Spatial scales of variation in pond counts

When exploring ecological relationships, it is important to consider the spatial scale of the processes (Wiens 1989; Levin 1992; Donaldson and Nisbet 1999). Data on pond counts were collected at a rather fine scale (the segment level), and aggregated into larger units (transects and stratum). Aggregation introduces the risk of losing information about heterogeneity in the landscape (Wiens 1989). However, relationships between pond counts and environmental conditions were remarkably consistent over all three spatial scales, such that even the coarsest scale, the stratum level, captured the landscape heterogeneity that shapes differences in wetland dynamics within the prairie system. Further, we found greater variability and noise around predicted relationships at the finer scales (Fig. 2), which also suggest that coarser scales could be used when making predictions on environmental and management influences on landscapes or populations. For waterfowl in the North American prairies, the strata level represented by geopolitical boundaries may appropriately capture differences among populations generated by heterogeneity in the landscape.

Implications for predictions of climate change on wetland ecosystems

Prairie wetlands are highly vulnerable to projected climate warming (Johnson et al. 2005, 2010), and the strong negative correlations between pond counts and spring temperature, as well as the positive association between pond counts and winter precipitation (Fig. 2), support the concern for wildlife populations depending on these wetlands. Further, climate change may also result in mismatches between timing of breeding and emergence of food resources (Visser et al. 2004). We found that late springs tend to have high primary productivity and high pond counts.
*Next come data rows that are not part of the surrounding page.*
theorem dilv2Path_eq (a b : Word) : dilv2Path a b = dilv2Result a b := by
  have hbeyond {j : Nat} (hj : 32 ≤ 2 * j) : (lsr a b).getLsbD (2 * j) = false := BitVec.getLsbD_of_ge _ _ hj
  have h1 : Spread 2 1 _ _ := spread_and_mask (lsr a b) (mask := 0x55555555#32) (by decide)
  have h2 : Spread 4 2 _ _ := h1.compactStep (k := 1) (mask := 0x33333333#32) rfl (by decide) (by decide)
    fun _ _ _ _ => hbeyond (by omega)
  have h4 : Spread 8 4 _ _ := h2.compactStep (k := 2) (mask := 0x0F0F0F0F#32) rfl (by decide) (by decide)
    fun _ _ _ _ => hbeyond (by omega)
  have h8 : Spread 16 8 _ _ := h4.compactStep (k := 4) (mask := 0x00FF00FF#32) rfl (by decide) (by decide)
    fun _ _ _ _ => hbeyond (by omega)
  have h16 : Spread 32 16 _ _ := h8.compactStep (k := 8) (mask := 0x0000FFFF#32) rfl (by decide) (by decide)
    fun _ _ _ _ => hbeyond (by omega)
  apply BitVec.eq_of_getLsbD_eq
  intro i hi
  rw [dilv2Path, h16.getLsbD_of_wide (by decide) hi, dilv2Result, getLsbD_ofBits, decide_eq_true hi, Bool.true_and]

/-- The last mask of DILV3 takes ten of the sixteen bits of its group. -/
theorem compactStep_16_low10 (v : Word) :
    compactStep 16 0x000003FF#32 v = compactStep 16 0x0000FFFF#32 v &&& 0x000003FF#32 := by
  rw [compactStep, compactStep, BitVec.and_assoc]
  rfl

theorem dilv3Path_eq (a b : Word) : dilv3Path a b = dilv3Result a b := by
  have hbeyond {j : Nat} (hj : 32 ≤ 3 * j) : (lsr a b).getLsbD (3 * j) = false := BitVec.getLsbD_of_ge _ _ hj
  have h1 : Spread 3 1 _ _ := spread_and_mask (lsr a b) (mask := 0x49249249#32) (by decide)
  have h2 : Spread 6 2 _ _ := h1.compactStep (k := 2) (mask := 0xC30C30C3#32) rfl (by decide) (by decide)
    fun _ _ _ _ => hbeyond (by omega)
  have h4 : Spread 12 4 _ _ := h2.compactStep (k := 4) (mask := 0x0F00F00F#32) rfl (by decide) (by decide)
    fun _ _ _ _ => hbeyond (by omega)
  have h8 : Spread 24 8 _ _ := h4.compactStep (k := 8) (mask := 0xFF0000FF#32) rfl (by decide) (by decide)
    fun _ _ _ _ => hbeyond (by omega)
  have h16 : Spread 48 16 _ _ := h8.compactStep (k := 16) (mask := 0x0000FFFF#32) rfl (by decide) (by decide)
    fun _ _ _ _ => hbeyond (by omega)
  apply BitVec.eq_of_getLsbD_eq
  intro i hi
  rw [dilv3Path, compactStep_16_low10, getLsbD_and_low10 _ hi, h16.getLsbD_of_wide (by decide) hi, dilv3Result,
    getLsbD_ofBits, decide_eq_true hi, Bool.true_and, ← Bool.and_assoc, ← Bool.decide_and]
  congr 2
  exact propext ⟨fun h => h.1, fun h => ⟨h, by omega⟩⟩

/-- Settles O49: the last stage of each cascade holds the bits of the definition. -/
theorem mortonCascadesComputeIlv2AndDilv2 : Obligations.MortonCascadesComputeIlv2AndDilv2 :=
  fun a b _ => ⟨answers_iff.mpr (ilv2Path_eq a b), answers_iff.mpr (dilv2Path_eq a b)⟩
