-- ==== Sys2Proof/Machine/Memory.lean ====
section
/-!
DEFINITION. Direct accesses of threads: loads, stores, prefetches, atomics, reductions and fences (R88, R125, R128 to
R137, R262 to R276, R281 to R288), and the events that perform them.
-/
namespace Sys2Proof.Machine

/-- What a memory instruction asks for. -/
structure MemOp where
  op : AccOp
  ty : Ty
  acq : Bool
  rel : Bool
  nc : Bool
  sc : Bool
  scope : Nat
  det : Bool
  deriving DecidableEq, Repr

/-- The right an operation needs (R75). -/
def rightOf (op : AccOp) : Right := match op with | .load => .rd | .store => .wr | _ => .at

/-- Address spaces of R351: 0 global, 1 peer, 2 scratch, 3 stack. Natively AUX[5:4] tells global or peer memory, scratch
and stack apart, and bit 56 of the address the halves (R135). -/
def spaceOf (c : Ctx) (f : Form) (a : Word) : Nat :=
  match f with
  | .p _ => match opndTy c f 0 .ptrG with
    | .ptrP => 1 | .ptrS => 2 | .ptrK => 3 | _ => 0
  | .n w => match (w.aux.extractLsb' 4 2).toNat with
    | 0 => if a.getLsbD 56 then 1 else 0
    | 1 => 2
    | _ => 3

/-- The lanes that perform an access, and those that take a single lane's result (R135). -/
def accessLanes (s : State) (c : Ctx) (f : Form) : List Nat × Mask :=
  match f with
  | .p _ => ((pathMask s c.pid).lanes, pathMask s c.pid)
  | .n w => if 1536 ≤ w.sa.toNat then ([firstLane s c.pid], pathMask s c.pid)
            else ((pathMask s c.pid).lanes, pathMask s c.pid)

/-- A lane's address. -/
def addrOf (s : State) (c : Ctx) (f : Form) (lane : Nat) : Word :=
  match f with
  | .p _ => src s c f 0 (opndTy c f 0 .ptrG) false lane
  | .n w => nativeVal s c lane w.sa.toNat (if w.aux.extractLsb' 4 2 = 0 then .ptrG else .ptrS)

/-- What the check of one lane finds (R136): a home, a stack offset, a peer leaf, a fault by its trap kind, or a miss. -/
inductive Chk where
  | loc (l : Loc)
  | stk (o : Nat)
  | peer (e : Word)
  | bad (kind owner : Nat)
  | miss
  deriving DecidableEq, Repr

/-- The check against a leaf (R72, R75). -/
def chkLeaf (die : Nat) (va : Word) (lg : Nat) (e : Word) (r : Right) : Chk :=
  if !hasRight r e then .bad 9 0
  else if pteKind e = 2 then .peer e
  else .loc (.mem (leafKey die va lg e) (pteOrd e))

/-- Translation of a global or peer address: through the TLBs, or, once the kernel has not resolved the fault, by the
tables themselves (R77, R88). A federated fault that the kernel has not resolved fails as a peer fault (R86). -/
def chkVirt (s : State) (core ctx : Nat) (noFix : Bool) (va : Word) (r : Right) : Chk :=
  match tlbFind s core ctx va with
  | some t => chkLeaf (ctx / 64) va t.lg t.leaf r
  | none =>
    if noFix then
      match walkVa s ctx va with
      | .leaf e lg => chkLeaf (ctx / 64) va lg e r
      | .fault k o => .bad (if k = 3 then 0x0B else 5 + k) o
    else .miss

/-- The checks of one lane, in their order: alignment, address, translation (R136). -/
def chkLane (s : State) (c : Ctx) (noFix : Bool) (sp : Nat) (a : Word) (n : Nat) (r : Right) : Chk :=
  if a.toNat % n ≠ 0 then .bad 5 0
  else if sp = 2 then
    match scrHome s c.gang (a.setWidth 32) n with
    | some (core, pa) => .loc (.scr core pa)
    | none => .bad 0x0C 0
  else if sp = 3 then (if a.toNat % 2 ^ 32 + n ≤ stackSize s c.warp then .stk (a.toNat % 2 ^ 32) else .bad 0x0C 0)
  else if a.extractLsb' 57 7 != 0 || a.getLsbD 56 != (sp == 1) then .bad 6 0
  else chkVirt s (coreOfWarp c.warp) c.ctx noFix a r

/-- One lane of an access with what its check found. -/
structure LaneChk where
  lane : Nat
  va : Word
  chk : Chk
  deriving DecidableEq, Repr

def badKind (l : LaneChk) : Option Nat := match l.chk with | .bad k _ => some k | _ => none

/-- The earliest kind that any lane raised (R136). -/
def firstKind (ls : List LaneChk) : Option Nat :=
  ls.foldl (fun b l => match b, badKind l with
    | none, k => k
    | some x, some k => some (min x k)
    | b, none => b) none

/-- A trap that names every lane that raised a kind, with its address (R136, R351). -/
def kindTrap (ls : List LaneChk) (kind sp : Nat) : TrapRec :=
  let hit := ls.filter (fun l => badKind l == some kind)
  addrTrap kind sp (hit.map (fun l => (l.lane, l.va)))

/-- Clears the note that the kernel has not resolved the path's fault. -/
def clearNoFix (s : State) (pid : Nat) : State := updPath s pid (fun p => { p with noFix := false })

/-- Stack bytes of a lane (R128). -/
def stackRead (s : State) (w lane o n : Nat) : Word :=
  if n = 8 then BitVec.ofNat 64 (stackWord s w lane o + 2 ^ 32 * stackWord s w lane (o + 4))
  else BitVec.ofNat 64 (scrRead s (coreOfWarp w) (stackPa s w lane o) n)
def stackWrite (s : State) (w lane o n : Nat) (v : Word) : State :=
  if n = 8 then setStackWord (setStackWord s w lane o (v.toNat % 2 ^ 32)) w lane (o + 4) (v.toNat / 2 ^ 32)
  else scrWrite s (coreOfWarp w) (stackPa s w lane o) n v.toNat

/-- One lane performs now: at a home, or in its own stack. -/
def doLane (s : State) (c : Ctx) (m : MemOp) (vpc : VPC) (l : LaneChk) (v v2 : Word) : State × Word :=
  match l.chk with
  | .loc x => performLane s (coreOfWarp c.warp) (.thread c.pid l.lane vpc) m.op m.ty m.nc x v v2
  | .stk o =>
    match m.op with
    | .load => (s, stackRead s c.warp l.lane o (tyBytes m.ty))
    | _ => (stackWrite s c.warp l.lane o (tyBytes m.ty) v, 0)
  | _ => (s, 0)

/-- Lanes perform in ascending order; the results. -/
def doLanes (c : Ctx) (m : MemOp) (vpc : VPC) : State → List (LaneChk × Word × Word) → State × List (Nat × Word)
  | s, [] => (s, [])
  | s, (l, v, v2) :: rest =>
    let r := doLane s c m vpc l v v2
    let t := doLanes c m vpc r.1 rest
    (t.1, (l.lane, r.2) :: t.2)

/-- Results to their lanes: a single performing lane's result goes to every lane that takes it (R135). -/
def spreadResults (spread : Mask) (rs : List (Nat × Word)) : List (Nat × Word) :=
  match rs with
  | [r] => spread.lanes.map (fun l => (l, r.2))
  | rs => rs

/-- Whether two lanes name one word: one home, and behind a peer leaf one address (R271). -/
def sameWord (x y : LaneChk) : Bool :=
  x.chk == y.chk && (match x.chk with | .peer _ => x.va == y.va | _ => true)

/-- Folds one lane into the words so far. -/
def foldInto (t : Ty) (k : Nat) (x : LaneChk × Word × Word) :
    List (LaneChk × Word × Word) → List (LaneChk × Word × Word)
  | [] => [x]
  | y :: r => if sameWord y.1 x.1 then (y.1, applyOp t k y.2.1 x.2.1, y.2.2) :: r else y :: foldInto t k x r
/-- Lanes of one `red` that name one word fold into one value, in ascending lane order (R271). -/
def foldRed (t : Ty) (k : Nat) (xs : List (LaneChk × Word × Word)) : List (LaneChk × Word × Word) :=
  xs.foldl (fun a x => foldInto t k x a) []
Early springs can thus be expected to have low May pond counts, and these habitat-related effects may exacerbate or even overshadow effects of increased temperatures and altered phenology on populations (Drever and Clark 2007; Pearce-Higgins et al. 2009). Further, the links between these variables vary across the landscape, which makes it difficult to make predictions on a general basis. We also showed how environmental variables and landscape characteristics based on NDVI obtained from satellite images can provide an important source of data for modelling effects of environmental variation on wetland abundance. Although NDVI was developed primarily as an index of terrestrial conditions, it appears to hold promise for understanding variability in wetland ecosystems. We anticipate that it will similarly prove important for predicting how wetland-dependent wildlife populations respond to environmental change.